落雪主峰。
苏铭大字型瘫在宽敞的寒玉床上,双眼发直地盯着冰晶雕刻的天花板,眼底失去了原本那种吊儿郎当的光芒,活像是一条被抽空了灵魂的腌咸鱼。
幽蓝色的冰霜锁链早就散去了,但他这会儿连抬起一根手指头的力气都欠奉。
太狠了。
这女人不仅跨越了三个大境界用修为强行压制,更是不讲道理地汲取着他体内的纯阳气血和阴阳本源。
整整一宿。
王源境巅峰半步圣源的体质强悍得离谱,苏铭这具堪称恐怖的玄龙霸体,头一次在这方面吃了大亏,硬生生被折腾得几近干涸。
名副其实的生无可恋。
与之形成鲜明对比的,是站在床榻边梳理长发的詹明镜。
这位冰山副院长此刻披着一件宽大的月白色锦袍,素白纤细的玉颈上还残留着几抹未褪的红晕。
饱吸了极品的纯阳气血后,她体内不仅没有了半分走火入魔的隐患,连带着那层卡了数十年的圣源境屏障,都真真切切地松动了一丝。
整个人容光焕发,肌肤犹如上好的羊脂玉般散发着健康温润的光泽,哪里还有半点之前冰冷死寂的模样。
詹明镜系好腰间的流苏,偏过头看着床榻上一脸生无可恋的苏铭,凤眸深处划过一抹不易察觉的羞赧,但表面上依旧维持着高高在上的清冷威严。
“别装死。你修炼的功法特殊,这点损耗休养两日便能补回来。”
詹明镜冷哼一声,手腕翻转间,一枚雕刻着霜雪纹路的白玉令牌脱手而出,稳稳落在了苏铭的胸膛上。
“这是什么?”
苏铭有气无力地斜了眼胸口的玉牌。
“落雪主峰地底宝库的通行禁钥。”
詹明镜转过身,背对着苏铭,声线中带着不容反驳的霸道:
“本座向来赏罚分明。你既然留在了落雪主峰,剑院晏青丝能给你的东西,本座一样不少你的。”
“地底宝库里存放着本座这几百年积攒的灵物和源晶,你缺什么,自己下去拿。没有本座的命令,不准踏出主峰半步。”
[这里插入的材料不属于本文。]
-- ==== Sys2Proof/Machine/Operands.lean ====
section
/-! DEFINITION. The operand forms (spec/02 R27, R32, spec/07 R158, R172, R173, R181): operand b,
immediates, and the addresses of the memory and branch forms. -/

namespace Sys2Proof.Machine
open Sys2Proof

/-- Operand b (R27): the register, or the literal, a 32-bit one sign-extended. -/
def State.opB (s : State) (b : Operand) : DWord :=
  match b with
  | .reg r => s.reg r
  | .lit32 v => v.signExtend 64
  | .lit64 v => v

/-- sext(imm15) (R164). -/
def simm (imm : BitVec 15) : DWord := imm.signExtend 64

/-- The address of form M (R172): s[a] + (s[b] << sh), modulo 2^64. -/
def State.addrM (s : State) (a b : SReg) (h : BitVec 2) : DWord := s.reg a + s.reg b <<< h.toNat

/-- The address of form MI (R173): s[a] + sext(off10) × size. -/
def State.addrMI (s : State) (a : SReg) (off : BitVec 10) (size : Nat) : DWord :=
  s.reg a + off.signExtend 64 * dw size

/-- pc + sext(off) × 4 (R181, R182). -/
def State.pcPlus {n : Nat} (s : State) (off : BitVec n) : DWord := s.me.pc + off.signExtend 64 * 4#64

/-- An operation in 64 bits, or with W on bits [31:0] with bit 31 of the result sign-extended
(R160, R161). -/
def wide2 (w : Bool) (f : (n : Nat) → BitVec n → BitVec n → BitVec n) (x y : DWord) : DWord :=
  if w then (f 32 (x.setWidth 32) (y.setWidth 32)).signExtend 64 else f 64 x y

/-- As `wide2`, of one operand. -/
def wide1 (w : Bool) (f : (n : Nat) → BitVec n → BitVec n) (x : DWord) : DWord :=
  if w then (f 32 (x.setWidth 32)).signExtend 64 else f 64 x

end Sys2Proof.Machine
end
撂下这番话,詹明镜似乎实在受不了密室里这股尚未散去的靡靡之气,身前的空间微微扭曲,直接撕裂虚空遁走了。
“宝库禁钥?”
苏铭一把抓起玉牌,指腹摩挲着上面的霜雪纹路,原本空洞的眼神瞬间亮起了精光。
一个半步圣源境大能几百年积攒的宝库!
这女人出手,果真大气。
苏铭慢吞吞地从寒玉床上坐起来,揉了揉发酸的后腰,嘴角扯出一抹痞笑。
“虽说过程惨烈了点,但这吃软饭的感觉,确实是一条康庄大道啊。”
他将散落在地上的破烂衣物踢到一边,从阴阳戒里摸出一套崭新的玄色长袍换上。
有宝库这种海量资源等着,他现在连腿都不酸了。
……
与此同时,太初内院,麒麟院深处。
轰隆!
一声惊天动地的巨响撕裂了清晨的宁静。
麒麟院主殿后方的闭关石室轰然炸碎,一道粗壮的暗红色血气光柱直冲云霄,将大片云层染成了触目惊心的铁锈色。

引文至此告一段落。